Language model (LM) based audio generation frameworks, e.g., AudioLM, have recently achieved new state-of-the-art performance in zero-shot audio generation. In this paper, we explore the feasibility of LMs for zero-shot voice conversion. An intuitive approach is to follow AudioLM - Tokenizing speech into semantic and acoustic tokens respectively by HuBERT and SoundStream, and converting source semantic tokens to target acoustic tokens conditioned on acoustic tokens of the target speaker. However, such an approach encounters several issues: 1) the linguistic content contained in semantic tokens may get dispersed during multi-layer modeling while the lengthy speech input in the voice conversion task makes contextual learning even harder; 2) the semantic tokens still contain speaker-related information, which may be leaked to the target speech, lowering the target speaker similarity; 3) the generation diversity in the sampling of the LM can lead to unexpected outcomes during inference, leading to unnatural pronunciation and speech quality degradation. To mitigate these problems, we propose LM-VC, a two-stage language modeling approach that generates coarse acoustic tokens for recovering the source linguistic content and target speaker's timbre, and then reconstructs the fine for acoustic details as converted speech. Specifically, to enhance content preservation and facilitates better disentanglement, a masked prefix LM with a mask prediction strategy is used for coarse acoustic modeling. This model is encouraged to recover the masked content from the surrounding context and generate target speech based on the target speaker's utterance and corrupted semantic tokens. Besides, to further alleviate the sampling error in the generation, an external LM, which employs window attention to capture the local acoustic relations, is introduced to participate in the coarse acoustic modeling.
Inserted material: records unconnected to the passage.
theorem execBringupTimeout_keeps {s₀ : State} (n : Fin 96) (s : State) (h_s : Keeps s₀ s) : Ends (execBringupTimeout n s) (Keeps s₀) := by
  unfold execBringupTimeout
  extract_lets +onlyGivenNames v1
  clear_value v1
  extract_lets +onlyGivenNames v2
  clear_value v2
  refine Ends.next ?_
  refine ite_of (Keeps s₀) ?_ ?_
  · extract_lets +onlyGivenNames v3
    have h4 : Keeps s₀ v3 := by
      subst v3
      apply linkEvent_keeps
      apply State.emit_keeps
      apply State.wr_keeps
      exact h_s
    clear_value v3
    extract_lets +onlyGivenNames v5
    have h6 : Keeps s₀ v5 := by
      subst v5
      apply resetLink_keeps
      exact h4
    clear_value v5
    apply autoStart_keeps
    apply State.setPort_keeps
    exact h6
  · exact h_s

theorem execRetrainTimeout_keeps {s₀ : State} (n : Fin 96) (s : State) (h_s : Keeps s₀ s) : Ends (execRetrainTimeout n s) (Keeps s₀) := by
  unfold execRetrainTimeout
  refine Ends.next ?_
  refine ite_of (Keeps s₀) ?_ ?_
  · apply portBroken_keeps
    exact h_s
  · exact h_s

theorem execLinkDownReceive_keeps {s₀ : State} (n : Fin 96) (_reason : BitVec 8) (s : State) (h_s : Keeps s₀ s) : Ends (execLinkDownReceive n _reason s) (Keeps s₀) := by
  unfold execLinkDownReceive
  refine Ends.next ?_
  refine ite_of (Keeps s₀) ?_ ?_
  · apply portBroken_keeps
    exact h_s
  · exact h_s

theorem execSalvageComplete_keeps {s₀ : State} (n : Fin 96) (s : State) (h_s : Keeps s₀ s) : Ends (execSalvageComplete n s) (Keeps s₀) := by
  unfold execSalvageComplete
  extract_lets +onlyGivenNames v1
  clear_value v1
  refine Ends.next ?_
  refine ite_of (Keeps s₀) ?_ ?_
  · apply linkEvent_keeps
    apply State.setPort_keeps
    exact h_s
  · exact h_s

theorem execBrokenHoldExpire_keeps {s₀ : State} (n : Fin 96) (s : State) (h_s : Keeps s₀ s) : Ends (execBrokenHoldExpire n s) (Keeps s₀) := by
  unfold execBrokenHoldExpire
  extract_lets +onlyGivenNames v1
  clear_value v1
  refine Ends.next ?_
  refine ite_of (Keeps s₀) ?_ ?_
  · apply autoStart_keeps
    apply resetLink_keeps
    apply setPortState_keeps
    exact h_s
  · exact h_s

theorem bringup_keeps {s₀ : State} (s : State) (n : Nat) (h_s : Keeps s₀ s) : Keeps s₀ (bringup s n) := by
  unfold bringup
  apply autoStart_keeps
  apply State.setPort_keeps
  exact h_s

theorem retrain_keeps {s₀ : State} (s : State) (n : Nat) (h_s : Keeps s₀ s) : Keeps s₀ (retrain s n) := by
  unfold retrain
  refine ite_of (Keeps s₀) ?_ ?_
  · apply ownRetrain_keeps
    exact h_s
  · exact h_s

theorem takedown_keeps {s₀ : State} (s : State) (n : Nat) (h_s : Keeps s₀ s) : Keeps s₀ (takedown s n) := by
  unfold takedown
  refine ite_of (Keeps s₀) ?_ ?_
  · apply portBroken_keeps
    apply State.setPort_keeps
    exact h_s
  · exact h_s

theorem portCountersClear_keeps {s₀ : State} (s : State) (n : Nat) (h_s : Keeps s₀ s) : Keeps s₀ (portCountersClear s n) := by
  unfold portCountersClear
  apply State.clearArr_keeps
  apply State.clearArr_keeps
  apply State.clearAll_keeps
  exact h_s

theorem execPortBringup_keeps {s₀ : State} (r : Route) (n : Fin 96) (s : State) (h_s : Keeps s₀ s) : Ends (execPortBringup r n s) (Keeps s₀) := by
  unfold execPortBringup
  refine Ends.next ?_
  apply guarded_keeps
  · exact h_s
  · intro y1 y2
    apply bringup_keeps
    exact y2

theorem execPortRetrain_keeps {s₀ : State} (r : Route) (n : Fin 96) (s : State) (h_s : Keeps s₀ s) : Ends (execPortRetrain r n s) (Keeps s₀) := by
  unfold execPortRetrain
  refine Ends.next ?_
  apply guarded_keeps
  · exact h_s
  · intro y1 y2
    apply retrain_keeps
    exact y2

theorem execPortTakedown_keeps {s₀ : State} (r : Route) (n : Fin 96) (s : State) (h_s : Keeps s₀ s) : Ends (execPortTakedown r n s) (Keeps s₀) := by
  unfold execPortTakedown
  refine Ends.next ?_
  apply guarded_keeps
  · exact h_s
  · intro y1 y2
    apply takedown_keeps
    exact y2

theorem execPortCntClr_keeps {s₀ : State} (r : Route) (n : Fin 96) (s : State) (h_s : Keeps s₀ s) : Ends (execPortCntClr r n s) (Keeps s₀) := by
  unfold execPortCntClr
  refine Ends.next ?_
  apply guarded_keeps
  · exact h_s
  · intro y1 y2
    apply portCountersClear_keeps
    exact y2

theorem execTimeSyncPeriod_keeps {s₀ : State} (n : Fin 96) (s : State) (h_s : Keeps s₀ s) : Ends (execTimeSyncPeriod n s) (Keeps s₀) := by
  unfold execTimeSyncPeriod
  refine Ends.next ?_
  refine ite_of (Keeps s₀) ?_ ?_
  · apply pushLcm_keeps
    exact h_s
  · exact h_s

theorem execTimeSyncReceive_keeps {s₀ : State} (n : Fin 96) (t1 : LinkTime) (t2 : LinkTime) (t3 : BitVec 18) (s : State) (h_s : Keeps s₀ s) : Ends (execTimeSyncReceive n t1 t2 t3 s) (Keeps s₀) := by
  unfold execTimeSyncReceive
  refine Ends.next ?_
  refine ite_of (Keeps s₀) ?_ ?_
  · apply pushLcm_keeps
    exact h_s
  · exact h_s

theorem endExchange_keeps {s₀ : State} (s : State) (n : Nat) (h_s : Keeps s₀ s) : Keeps s₀ (endExchange s n) := by
  unfold endExchange
  extract_lets +onlyGivenNames v1
  clear_value v1
  extract_lets +onlyGivenNames v2
  have h3 : Keeps s₀ v2 := by
    subst v2
    apply State.setPort_keeps
    exact h_s
  clear_value v2
  refine ite_of (Keeps s₀) ?_ ?_
  · apply enterUp_keeps
    exact h3
  · exact h3

theorem execTimeReplyReceive_keeps {s₀ : State} (n : Fin 96) (t1 : LinkTime) (t2 : LinkTime) (t3 : LinkTime) (t4 : LinkTime) (s : State) (h_s : Keeps s₀ s) : Ends (execTimeReplyReceive n t1 t2 t3 t4 s) (Keeps s₀) := by
  unfold execTimeReplyReceive
  extract_lets +onlyGivenNames v1
  clear_value v1
  refine Ends.next ?_
  refine ite_of (Keeps s₀) ?_ ?_
  · extract_lets +onlyGivenNames v2
    clear_value v2
    extract_lets +onlyGivenNames v3
    clear_value v3
    extract_lets +onlyGivenNames v4
    clear_value v4
    extract_lets +onlyGivenNames v5
    clear_value v5
    extract_lets +onlyGivenNames v6
    clear_value v6
    extract_lets +onlyGivenNames v7
    clear_value v7
    extract_lets +onlyGivenNames v8
    clear_value v8
    extract_lets +onlyGivenNames v9
    have h10 : Keeps s₀ v9 := by
      subst v9
      apply State.wr_keeps
      exact h_s
    clear_value v9
    extract_lets +onlyGivenNames v11
    have h12 : Keeps s₀ v11 := by
      subst v11
      apply State.wr_keeps
      exact h10
    clear_value v11
    extract_lets +onlyGivenNames v13
    have h14 : Keeps s₀ v13 := by
      subst v13
      refine ite_of (Keeps s₀) ?_ ?_
      · refine Keeps.upd ?_ rfl
        exact h12
      · exact h12
    clear_value v13
    apply endExchange_keeps
    exact h14
  · exact h_s

theorem execTimeExchangeTimeout_keeps {s₀ : State} (n : Fin 96) (s : State) (h_s : Keeps s₀ s) : Ends (execTimeExchangeTimeout n s) (Keeps s₀) := by
  unfold execTimeExchangeTimeout
  refine Ends.next ?_
  refine ite_of (Keeps s₀) ?_ ?_
  · apply endExchange_keeps
    apply linkEvent_keeps
    exact h_s
  · exact h_s


/-! ### Machine/Pool.lean -/

theorem extCmd_keeps {s₀ : State} (r : Route) (op : Nat) (run : State → Nat → ExtSt → Nat × State) (s : State) (h_run : ∀ (a : State) (a_1 : Nat) (a_2 : ExtSt), Keeps s₀ a → Keeps s₀ (run a a_1 a_2).snd) (h_s : Keeps s₀ s) : Keeps s₀ (extCmd r op run s) := by
  unfold extCmd
  apply guarded_keeps
  · exact h_s
  · intro y1 y2
    refine ite_of (Keeps s₀) ?_ ?_
    · apply accViol_keeps
      exact y2
    · extract_lets +onlyGivenNames v3
      have h4 : Keeps s₀ v3 := by
        subst v3
        apply State.wr_keeps
        exact y2
      clear_value v3
      extract_lets +onlyGivenNames v5
      clear_value v5
      extract_lets +onlyGivenNames v6
      have h7 : Keeps s₀ v6.snd := by
        subst v6
        split
        · rename_i x8 x9
          exact h4
        · rename_i x10 x11 x12
          apply h_run
          exact h4
      clear_value v6
      apply State.wr_keeps
      exact h7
翻译：基于语言模型（LM）的音频生成框架（如AudioLM）近期在零样本音频生成任务中取得了新突破。本文探索了语言模型在零样本语音转换中的可行性。一种直观的方法是借鉴AudioLM的思路——通过HuBERT将语音分解为语义令牌和声学令牌，再以目标说话人的声学令牌为条件，将源语义令牌转换为目标声学令牌。然而，该方法存在以下问题：1）多层建模过程中语义令牌包含的语言内容可能发生分散，而语音转换任务中较长的语音输入进一步增加了上下文学习的难度；2）语义令牌仍包含说话人相关特征，这些特征可能泄露至目标语音，降低目标说话人相似度；3）语言模型采样时产生的生成多样性可能导致推理阶段出现意外结果，从而引发不自然发音和语音质量下降。针对上述问题，我们提出LM-VC——一种两阶段语言建模方法，首先生成粗粒度声学令牌以恢复源语言内容与目标说话人音色，再重建细粒度声学细节作为转换后的语音。具体而言，为增强内容保持性并促进更好的解耦，粗粒度声学建模采用带掩码前缀机制的语言模型及掩码预测策略。该模型通过上下文预测掩码内容，并基于目标说话人语句和受损语义令牌生成目标语音。此外，为缓解生成阶段的采样误差，引入采用窗口注意力机制捕捉局部声学关系的外部语言模型，参与粗粒度声学建模。